Launched as ETHLend in 2017 after a successful ICO that raised $17 million, the AAVE project has moved its platform forward to provide various DeFi services. The original idea was to create a decentralized loan market, to serve both borrowers and lenders. That is, some want to lend in exchange for interest from borrowers. In this case, those borrowing (mostly day traders) had to provide guarantee collateral to prevent defaults. Traders often use crypto buy signals to decide on what crypto asset to borrow. The collaterals were flexible, which made AAVE widely popular, particularly among traders who were looking for crypto loans that would serve to leverage their positions and obtain better profits.

Today, AAVE has transformed its loan system to one based on liquidity markets, where prices are calculated based on the availability of assets in said market.

How the AAVE system works

Based on the system of smart contracts, AAVE offers financial solutions to users. The platform is decentralized, hence does not take users through a traditional centralized process to receive financial services like loans. When a borrower studies their crypto signals, say Bitcoin signals, they can use that knowledge to identify a cryptocurrency to borrow for future profit.

Here, users can lend and borrow a variety of digital assets, mostly ETH, BAT, DAI, USDC, and MANA among others. For example, if your crypto signal provider has provided you with signals that a specific crypto signal will be bullish, you can use the collateral in the form of another crypto assets you own on the platform to borrow the preferred digital asset with a prospective bullish market.

Interest Rates and collateral

Interest rates at AAVE are varied, but as a lender you can earn up to 11.25% per annum, which is still higher than the centralized traditional financial service providers. The annual percentage yield (APY) is not fixed but changes over the year based on the market conditions. The prices within the AAVE platform are defined algorithmically taking into account the demand and supply of assets. Assets with high demand have a lower supply on the AAVE market, hence attracts a higher interest rate.

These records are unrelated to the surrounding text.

-- ==== Sys2Proof/Laws/Steps.lean ====
section
/-! SUPPORT. What the operations that every command goes through do, said once: a request and its place
in the queue, an event and its list, a LEVEL source, the end of a transaction, a fault occurrence and its job. -/

namespace Sys2Proof.Machine

/-! ## Commands -/

/-- Every command answers a next state. -/
theorem exec_next (c : Instr) (s : State) : ∃ t, exec c s = .next t := by
  cases c <;> exact ⟨_, rfl⟩

/-- Every step answers a next state. -/
theorem step_next (s : State) : ∃ t, step s = .next t := by
  unfold step
  cases s.pending with
  | nil => exact ⟨_, rfl⟩
  | cons c rest => exact exec_next c _

/-! ## Requests (R191) -/

/-- While a reset is pending a request is held. -/
theorem serve_held {s : State} (kind : Nat) (h : ReqHead) (o : State → Reply × State)
    (hp : s.hlk.resetPending = true) :
    serve kind h o s = s.setHlk { s.hlk with held := s.hlk.held ++ [⟨kind, h⟩] } := by
  simp only [serve, hp, if_true]

/-- A request that finds four in the queue gets QFULL. -/
theorem serve_full {s : State} (kind : Nat) (h : ReqHead) (o : State → Reply × State)
    (hp : s.hlk.resetPending = false) (hq : 4 ≤ s.hlk.queue.length) : serve kind h o s = requestQfull kind h s := by
  simp only [serve, hp, hq, if_true, Bool.false_eq_true, if_false]

/-- A privileged request on channel S is DENIED. -/
theorem serve_denied {s : State} {kind : Nat} {h : ReqHead} (o : State → Reply × State) (ht : s.takes)
    (hk : privileged kind = true) (hc : h.chan = .S) : serve kind h o s = enqueue kind h (⟨.denied, []⟩, s) := by
  have hq : ¬4 ≤ s.hlk.queue.length := Nat.not_le.mpr ht.2
  simp [serve, ht.1, hq, hk, hc, refuse]

/-- Any other request with a place in the queue is its owner's to answer. -/
theorem serve_answered {s : State} {kind : Nat} {h : ReqHead} (o : State → Reply × State) (ht : s.takes)
    (hk : privileged kind = false ∨ h.chan = .P) : serve kind h o s = enqueue kind h (o s) := by
  have hq : ¬4 ≤ s.hlk.queue.length := Nat.not_le.mpr ht.2
  rcases hk with hk | hc
  · simp [serve, ht.1, hq, hk]
  · simp [serve, ht.1, hq, hc]

/-- A request that is taken: its reply stands in the queue, and every block but HLK is as its owner left it. -/
theorem enqueue_frame (kind : Nat) (h : ReqHead) (a : Reply × State) :
    (enqueue kind h a).hlk.queue = a.2.hlk.queue ++ [{ kind := kind, head := h, reply := a.1 }] ∧
      (enqueue kind h a).time = a.2.time ∧ (enqueue kind h a).pth = a.2.pth ∧ (enqueue kind h a).chc = a.2.chc ∧
      (enqueue kind h a).bga = a.2.bga ∧ (enqueue kind h a).plc = a.2.plc ∧ (enqueue kind h a).hsi = a.2.hsi ∧
      (enqueue kind h a).psm = a.2.psm ∧ (enqueue kind h a).kbs = a.2.kbs ∧ (enqueue kind h a).thc = a.2.thc ∧
      (enqueue kind h a).swc = a.2.swc ∧ (enqueue kind h a).fsu = a.2.fsu ∧ (enqueue kind h a).evr = a.2.evr ∧
      (enqueue kind h a).sts = a.2.sts ∧ (enqueue kind h a).pending = a.2.pending ∧
      (enqueue kind h a).hlk.resetPending = a.2.hlk.resetPending ∧ (enqueue kind h a).hlk.rx = a.2.hlk.rx ∧
      (enqueue kind h a).hlk.series = a.2.hlk.series ∧ (enqueue kind h a).hlk.held = a.2.hlk.held := by
  simp [enqueue]

/-- A request that gets QFULL changes nothing but HLK, and not its queue. -/
theorem requestQfull_same (kind : Nat) (h : ReqHead) (s : State) :
    SameButHlk s (requestQfull kind h s) ∧ (requestQfull kind h s).hlk.queue = s.hlk.queue := by
  simp only [requestQfull, SameButHlk, txChoose]
  repeat' split
  all_goals simp [State.setHlk]

/-! ## Pending lists (R182 to R184) -/

/-- A list put in place stands there. -/
@[simp] theorem putList_list (c : Channel) (l : List Pending) (s : State) : (putList c l s).list c = l := by
  cases c <;> simp only [putList] <;> split <;> simp [State.list, State.setList]

/-- A list put in place leaves the other channel's. -/
theorem putList_other {c d : Channel} (l : List Pending) (s : State) (hd : d ≠ c) :
    (putList c l s).list d = s.list d := by
  cases c <;> cases d <;> first
    | exact absurd rfl hd
    | (simp only [putList] <;> split <;> simp [State.list, State.setList])

/-- The route of a source is that of the table. -/
theorem putList_route (c : Channel) (l : List Pending) (s : State) (e : EvSource) :
    (putList c l s).route e = s.route e := by
  simp [State.route]

/-- An occurrence leaves the routes. -/
@[simp] theorem raise_route (e : EvSource) (d : Detail) (s : State) (f : EvSource) :
    (raise e d s).route f = s.route f := by
  simp [State.route]

/-- A source in a list after an occurrence. -/
theorem mem_bump {e : EvSource} {d : Detail} {l : List Pending} {x : EvSource} :
    (∃ p ∈ bump e d l, p.src = x) ↔ (∃ p ∈ l, p.src = x) ∨ x = e := by
  unfold bump
  split
  · rename_i he
    simp only [List.any_eq_true, decide_eq_true_eq] at he
    constructor
    · rintro ⟨p, hp, rfl⟩
      simp only [List.mem_map] at hp
      obtain ⟨q, hq, rfl⟩ := hp
      refine Or.inl ⟨q, hq, ?_⟩
      split <;> rfl
    · rintro (⟨q, hq, rfl⟩ | rfl)
      · refine ⟨_, List.mem_map_of_mem hq, ?_⟩
        split <;> rfl
      · obtain ⟨q, hq, hs⟩ := he
        refine ⟨_, List.mem_map_of_mem hq, ?_⟩
        rw [if_pos hs]
        exact hs
  · constructor
    · rintro ⟨p, hp, rfl⟩
      rcases List.mem_append.mp hp with hp | hp
      · exact Or.inl ⟨p, hp, rfl⟩
      · rw [List.mem_singleton.mp hp]
        exact Or.inr rfl
    · rintro (⟨q, hq, rfl⟩ | rfl)
      · exact ⟨q, List.mem_append_left _ hq, rfl⟩
      · exact ⟨_, List.mem_append_right _ (List.mem_singleton.mpr rfl), rfl⟩

/-- What an occurrence on one channel does to the lists. -/
theorem raiseOn_list (c : Channel) (e : EvSource) (d : Detail) (s : State) (x : Channel) :
    (raiseOn c e d s).list x = if x = c ∧ (s.route e).names c = true then bump e d (s.list c) else s.list x := by
  unfold raiseOn
  split
  · by_cases hx : x = c
    · subst hx
      simp_all
    · simp [putList_other _ _ hx, hx]
  · simp_all

/-- What an occurrence does to the lists (R183). -/
theorem raise_list (e : EvSource) (d : Detail) (s : State) (c : Channel) :
    (raise e d s).list c = if (s.route e).names c = true then bump e d (s.list c) else s.list c := by
  have hr : (raiseOn .S e d s).route e = s.route e := by simp [State.route]
  unfold raise
  rw [raiseOn_list, hr, raiseOn_list, raiseOn_list]
  cases c <;> simp

/-- A list without a source does not have it and keeps every other. -/
theorem mem_without {e : EvSource} {l : List Pending} {p : Pending} : p ∈ without e l ↔ p ∈ l ∧ p.src ≠ e := by
  simp [without]

/-! ## Transactions (R70, R76) -/

/-- An outcome is handed over only from a BUSY link, and is the one of the transaction on the wire. -/
theorem handed_some {s : State} {bus : BusEnd} {c : Client} {o : TxOutcome} (h : s.handed bus = some (c, o)) :
    s.plc.link = .busy ∧ s.plc.discard = false ∧ s.plc.gone = false ∧
      ∃ w, s.plc.wire = some w ∧ w.client = c ∧ w.outcome bus = o := by
  unfold State.handed at h
  split at h
  · rename_i w hl hw
    split at h
    · cases h
    · rename_i hd
      simp only [Bool.or_eq_true, not_or, Bool.not_eq_true] at hd
      cases h
      exact ⟨hl, hd.1, hd.2, w, hw, rfl, rfl⟩
  · cases h

/-- A snapshot is published when its last item has been read. -/
theorem published_some {s : State} {bus : BusEnd} {p : PackId} {x : Snapshot} (h : s.published bus = some (p, x)) :
    s.running .link = true ∧
      ∃ i got b, s.plc.work = some (.snapshot p [i] got) ∧ s.handed bus = some (.packPoll, .done b) ∧
        x = { got.put i b with time := s.time } := by
  unfold State.published at h
  split at h
  · rename_i b q i got hr hh hw
    cases h
    exact ⟨hr, i, got, b, hw, hh, rfl⟩
  · cases h

/-- What PLC sends for a write item ends in the check byte where the entry's flag is set. -/
theorem sends_write {p : LinkPolicy} {t : Txn} (h : t.write = true) :
    p.sends t =
      ([p.addressByte, BitVec.ofNat 8 t.cmd] ++ t.data) ++
        (if p.check then [crc8 ([p.addressByte, BitVec.ofNat 8 t.cmd] ++ t.data)] else []) := by
  simp [LinkPolicy.sends, h]

/-- What PLC sends for a read item. -/
theorem sends_read {p : LinkPolicy} {t : Txn} (h : t.write = false) :
    p.sends t = [p.addressByte, BitVec.ofNat 8 t.cmd, p.readByte] := by
  simp [LinkPolicy.sends, h]

/-! ## The setpoint and the reduction deadline (R40, R42, R43) -/

/-- The slots take a desired setpoint and leave the setpoint in force, the desired one and the deadline. -/
theorem handleDesired_keeps (d : Setpoint) (s : State) :
    (handleDesired d s).chc.inForce = s.chc.inForce ∧ (handleDesired d s).chc.deadline = s.chc.deadline ∧
      (handleDesired d s).chc.desired = s.chc.desired := by
  unfold handleDesired slotIdle slotBusy startWrite
  repeat' split
  all_goals simp [placeStage]

/-- The desired setpoint formed afresh, and what becomes of the deadline and of CHG_EN. -/
theorem renewDesired_chc (s : State) :
    (renewDesired s).chc.inForce = s.chc.inForce ∧ (renewDesired s).chc.desired = s.formDesired ∧
      (renewDesired s).chc.deadline =
        deadlineEnd s.chc.inForce s.formDesired (deadlineAt s.chc.inForce s.chc.desired s.formDesired s.chc.deadline) := by
  have h := fun (d : Setpoint) (x : State) => handleDesired_keeps d x
  simp only [renewDesired, driveEnable, State.setChc, h, and_self]

/-! ## The receiver (R189) -/

/-- A byte that comes more than 2 ms after the last of its frame meets a HUNTING receiver. -/
theorem receiveByte_late {s : State} {bytes : List Byte} {gap : Nat} (b : RxByte) (hr : s.hlk.rx = .inFrame bytes gap)
    (hg : 2 < gap) : receiveByte s b = receiveByte (setRx .hunting s) b := by
  simp [receiveByte, hr, hg, setRx]

/-! ## Faults and jobs (R170 to R172) -/

/-- The codes that take a job out of RUN. -/
theorem FaultCode.halting_iff (c : FaultCode) :
    c.halting = true ↔ c = .chargerSilent ∨ c = .linkStuck ∨ c = .hingeSensor ∨ c = .matrixShort := by
  cases c <;> decide

/-- Recording a fault leaves every job. -/
@[simp] theorem recordFault_job (c : FaultCode) (d : Detail) (s : State) (j : Job) :
    (recordFault c d s).job j = s.job j := by
  cases j <;> simp [recordFault, State.job, State.setFaultRec]

/-- A code that does not halt leaves a job that runs. -/
theorem occur_of_running {c : FaultCode} (d : Detail) {s : State} (hr : (s.job c.job).state = .run)
    (hc : c.halting = false) : occur c d s = recordFault c d s := by
  simp [occur, actOnJob, hr, hc]

/-- A job that FSU has told to quiesce. -/
theorem enterQuiescing_job (j : Job) (d : Destination) (c : Cause) (s : State) :
    (enterQuiescing j d c s).job j =
      { s.job j with
        state := .quiescing, dest := some d, cause := some c, waiting := jobMembers j, since := s.time } := by
  cases j <;> rfl

/-- Whether a job runs after an occurrence. -/
theorem running_eq (s : State) (j : Job) : s.running j = decide ((s.job j).state = .run) := (rfl)

end Sys2Proof.Machine
end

When a borrower wants ETH, they can use DAI or any other asset on the platform as collateral. It means that a user can access specific digital assets without necessarily owning them. On returning the borrowed asset, the borrower will get their collateral back in the original form or any other agreed crypto.

Final thoughts

From the AAVE workings, it is clear that the platform aims to create an algorithmic loan market where users can invest money in pools to create liquidity and create a loan platform with various collaterals. It means that users can lend each other digital assets, in favor of liquidity for borrowers and interest for lenders. The platform adjusts to the needs of its users and that of different markets. So if you want to be a liquidity provider, all you need to do is invest your money in the pools within AAVE. On the other hand, if you want to borrow specific digital assets, all you need to do is provide a guarantee and borrow an equivalent asset you want. In most cases, the interest charged is much lower than the traditional market interest rates.